======== Input for this task

-- ==== Sys2Proof/Laws/Store.lean ====
section
/-! SUPPORT. Reads after writes of a sparse store, and that a write keeps its canonical form. -/

namespace Sys2Proof.Machine

variable {α : Type}

theorem store_find_insert (k j : Nat) (v : α) (l : Store α) :
    Store.find j (Store.insert k v l) = if j = k then some v else Store.find j l := by
  induction l with
  | nil =>
    by_cases h : j = k
    · simp [Store.insert, Store.find, h]
    · simp [Store.insert, Store.find, h, Ne.symm h]
  | cons e l ih =>
    by_cases hek : e.1 = k
    · subst hek
      by_cases h : j = e.1 <;> simp [Store.insert, Store.find, h, eq_comm]
    · by_cases hlt : k < e.1
      · by_cases h : j = k
        · simp [Store.insert, Store.find, hek, hlt, h]
        · have h' : ¬ k = j := fun x => h x.symm
          simp [Store.insert, Store.find, hek, hlt, h, h']
      · simp only [Store.insert, hek, hlt, if_false, Store.find, ih]
        by_cases h : j = k
        · subst h; simp [hek]
        · simp [h]

theorem store_find_erase (k j : Nat) (l : Store α) :
    Store.find j (Store.erase k l) = if j = k then none else Store.find j l := by
  induction l with
  | nil => simp [Store.erase, Store.find]
  | cons e l ih =>
    by_cases hek : e.1 = k
    · subst hek
      by_cases h : j = e.1
      · subst h; simpa [Store.erase] using ih
      · have h' : ¬ e.1 = j := fun x => h x.symm
        simpa [Store.erase, Store.find, h, h'] using ih
    · simp only [Store.erase, hek, if_false, Store.find, ih]
      by_cases h : j = k
      · subst h; simp [hek]
      · simp [h]

theorem store_rising_tail {e : Nat × α} {l : Store α} (h : Store.rising (e :: l) = true) : Store.rising l = true := by
  cases l with
  | nil => rfl
  | cons f l => simp [Store.rising] at h; exact h.2

theorem store_rising_lt {e : Nat × α} {l : Store α} (h : Store.rising (e :: l) = true) :
    ∀ f ∈ l, e.1 < f.1 := by
  induction l generalizing e with
  | nil => simp
  | cons g l ih =>
    simp only [Store.rising, Bool.and_eq_true, decide_eq_true_eq] at h
    intro f hf
    rcases List.mem_cons.1 hf with rfl | hf
    · exact h.1
    · exact lt_trans h.1 (ih h.2 f hf)

theorem store_rising_cons {e : Nat × α} {l : Store α} (h : Store.rising l = true) (hl : ∀ f ∈ l, e.1 < f.1) :
    Store.rising (e :: l) = true := by
  cases l with
  | nil => rfl
  | cons f l => simp [Store.rising, h, hl f (by simp)]

theorem store_mem_insert (k : Nat) (v : α) (l : Store α) :
    ∀ f ∈ Store.insert k v l, f = (k, v) ∨ f ∈ l := by
  induction l with
  | nil => simp [Store.insert]
  | cons e l ih =>
    intro f hf
    by_cases hek : e.1 = k
    · simp only [Store.insert, hek, if_true, List.mem_cons] at hf ⊢; tauto
    · by_cases hlt : k < e.1
      · simp only [Store.insert, hek, hlt, if_false, if_true, List.mem_cons] at hf ⊢; tauto
      · simp only [Store.insert, hek, hlt, if_false, List.mem_cons] at hf ⊢
        rcases hf with rfl | hf
        · tauto
        · rcases ih f hf with h | h <;> tauto

theorem store_rising_insert (k : Nat) (v : α) (l : Store α) (h : Store.rising l = true) :
    Store.rising (Store.insert k v l) = true := by
  induction l with
  | nil => rfl
  | cons e l ih =>
    have hlt := store_rising_lt h
    by_cases hek : e.1 = k
    · simp only [Store.insert, hek, if_true]
      exact store_rising_cons (store_rising_tail h) (fun f hf => by simpa [hek] using hlt f hf)
    · by_cases hke : k < e.1
      · simp only [Store.insert, hek, hke, if_false, if_true]
        refine store_rising_cons h (fun f hf => ?_)
        rcases List.mem_cons.1 hf with rfl | hf
        · exact hke
        · exact lt_trans hke (hlt f hf)
      · simp only [Store.insert, hek, hke, if_false]
        refine store_rising_cons (ih (store_rising_tail h)) (fun f hf => ?_)
        rcases store_mem_insert k v l f hf with rfl | hf
        · simp; omega
        · exact hlt f hf

theorem store_mem_erase (k : Nat) (l : Store α) : ∀ f ∈ Store.erase k l, f ∈ l := by
  induction l with
  | nil => simp [Store.erase]
  | cons e l ih =>
    intro f hf
    by_cases hek : e.1 = k
    · simp only [Store.erase, hek, if_true] at hf; exact List.mem_cons_of_mem _ (ih f hf)
    · simp only [Store.erase, hek, if_false, List.mem_cons] at hf
      rcases hf with rfl | hf
      · simp
      · exact List.mem_cons_of_mem _ (ih f hf)

theorem store_rising_erase (k : Nat) (l : Store α) (h : Store.rising l = true) :
    Store.rising (Store.erase k l) = true := by
  induction l with
  | nil => rfl
  | cons e l ih =>
    by_cases hek : e.1 = k
    · simpa only [Store.erase, hek, if_true] using ih (store_rising_tail h)
    · simp only [Store.erase, hek, if_false]
      exact store_rising_cons (ih (store_rising_tail h)) (fun f hf => store_rising_lt h f (store_mem_erase k l f hf))

variable [DecidableEq α]

/-- What a write lists under each key. -/
theorem store_find_write (d : α) (l : Store α) (k j : Nat) (v : α) :
    Store.find j (Store.write d l k v) = if j = k then (if v = d then none else some v) else Store.find j l := by
  by_cases hv : v = d
  · simp [Store.write, hv, store_find_erase]
  · simp [Store.write, hv, store_find_insert]

/-- A read after a write to the same key gives the value written, whatever value unlisted keys read. -/
@[simp] theorem store_read_write_same (d : α) (l : Store α) (k : Nat) (v : α) :
    Store.read d (Store.write d l k v) k = v := by
  by_cases hv : v = d <;> simp [Store.read, store_find_write, hv]

/-- A write leaves every other key alone. -/
theorem store_read_write_other (d d' : α) (l : Store α) {k j : Nat} (v : α) (h : j ≠ k) :
    Store.read d' (Store.write d l k v) j = Store.read d' l j := by
  simp [Store.read, store_find_write, h]

/-- Every write keeps the canonical form: keys strictly rising, and no entry equal to what an unlisted key reads. -/
theorem store_canonical_write (d : α) (l : Store α) (k : Nat) (v : α) (h : Store.canonical d l = true) :
    Store.canonical d (Store.write d l k v) = true := by
  simp only [Store.canonical, Bool.and_eq_true, List.all_eq_true, decide_eq_true_eq] at h ⊢
  by_cases hv : v = d
  · simp only [Store.write, hv, if_true]
    exact ⟨store_rising_erase k l h.1, fun f hf => h.2 f (store_mem_erase k l f hf)⟩
  · simp only [Store.write, hv, if_false]
    refine ⟨store_rising_insert k v l h.1, fun f hf => ?_⟩
    rcases store_mem_insert k v l f hf with rfl | hf
    · exact hv
    · exact h.2 f hf

end Sys2Proof.Machine
end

================

__What you should do__
One stretch of the lines above is wanted, from the line that contains "Store.rising (Store.insert k" through the line that contains "refine store_rising_cons h". Output it exactly.

__Answer below__
    Store.rising (Store.insert k v l) = true := by
  induction l with
  | nil => rfl
  | cons e l ih =>
    have hlt := store_rising_lt h
    by_cases hek : e.1 = k
    · simp only [Store.insert, hek, if_true]
      exact store_rising_cons (store_rising_tail h) (fun f hf => by simpa [hek] using hlt f hf)
    · by_cases hke : k < e.1
      · simp only [Store.insert, hek, hke, if_false, if_true]
        refine store_rising_cons h (fun f hf => ?_)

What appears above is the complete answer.